(Stored data entries)
::::

/-- Words 0 to 2 acknowledged: word 3 by one 8-byte HWR (step 5). -/
def State.completionWord3 (s : State) (n seq : Nat) : State :=
  let q := s.queue n
  match q.done.find? (fun d => d.seq == seq) with
  | none => s
  | some d =>
    s.hwr (q.cqBase + 32 * q.slotOf seq + 24) (d.word3 q.log2)
      (if d.returned then .returnedLast n seq else .completionLast n seq)

/-- DRAINING ends with the last command published (R551). -/
def State.drainCheck (s : State) (n : Nat) : State :=
  let q := s.queue n
  if q.draining ∧ s.cq.cmds.all (fun c => c.q ≠ n) ∧ q.done = [] then s.setQueue n { q with draining := false } else s

/-- Word 3 written: the slot has its completion record; the interrupt is raised if asked for (step 6); RETURNING ends
with the last RETURNED record (R408). -/
def State.completionEnd (s : State) (n seq : Nat) : State :=
  let q := s.queue n
  match q.done.find? (fun d => d.seq == seq) with
  | none => s
  | some d =>
    let rest := q.done.filter (fun e => e.seq != seq)
    let oldest := if d.returned then (match rest.find? (fun e => e.returned) with
      | some e => e.seq
      | none => q.next) else seqAfter seq 1
    let last := d.returned && !rest.any (fun e => e.returned)
    let s := s.setQueue n
      { q with done := rest, writing := false, position := some (oldest, q.next), returning := q.returning && !last }
    let s := if d.intr then s.intr q.vector 0xFFFF else s
    let s := if d.returned then s.addCnt C.Q_CNT_RETURNED 1 else s
    let s := if last then s.setInt F.Q_INT_STATUS.RETURNED else s
    (s.pumpQueue n).drainCheck n

/-- A completion record falls due in a queue. -/
def State.due (s : State) (n : Nat) (d : Done) : State :=
  let q := s.queue n
  (s.setQueue n { q with done := q.done ++ [d] }).pumpQueue n

/-! ## Counting of branches -/

/-- Branches LIVE or DONE on the device (WH_LIVE.N), and in a group. -/
def State.liveAll (s : State) : Nat := (s.wh.branches.filter (fun b => b.2.state ≠ 0)).length
def State.liveIn (s : State) (g : Nat) : Nat :=
  (s.wh.branches.filter (fun b => b.1 / 4096 = g ∧ b.2.state ≠ 0)).length

/-! ## Cores and clusters given up -/

/-- A core without a layer. -/
def Core.freed (k : Core) : Core :=
  { k with place := none, queue := [], issue := [], waiting := none, ended := false, saving := none }

/-- A core for a layer of a context: no arrival is outstanding (log 8), and where another context's values stand in its
wells, they are zeroed (R104). -/
def Core.wellsFor (k : Core) (ctx : Nat) : Core :=
  let k := { k with tags := 0 }
  if k.lastCtx = some ctx then k else { k with wells := [], written := 0, lastCtx := some ctx }

def State.freeCore (s : State) (c : Nat) : State := s.setCore c (s.core c).freed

::::

In the records above, find the lines holding "layer". Copy each one.

**RESPONSE BELOW**
/-- A core without a layer. -/
/-- A core for a layer of a context: no arrival is outstanding (log 8), and where another context's values stand in its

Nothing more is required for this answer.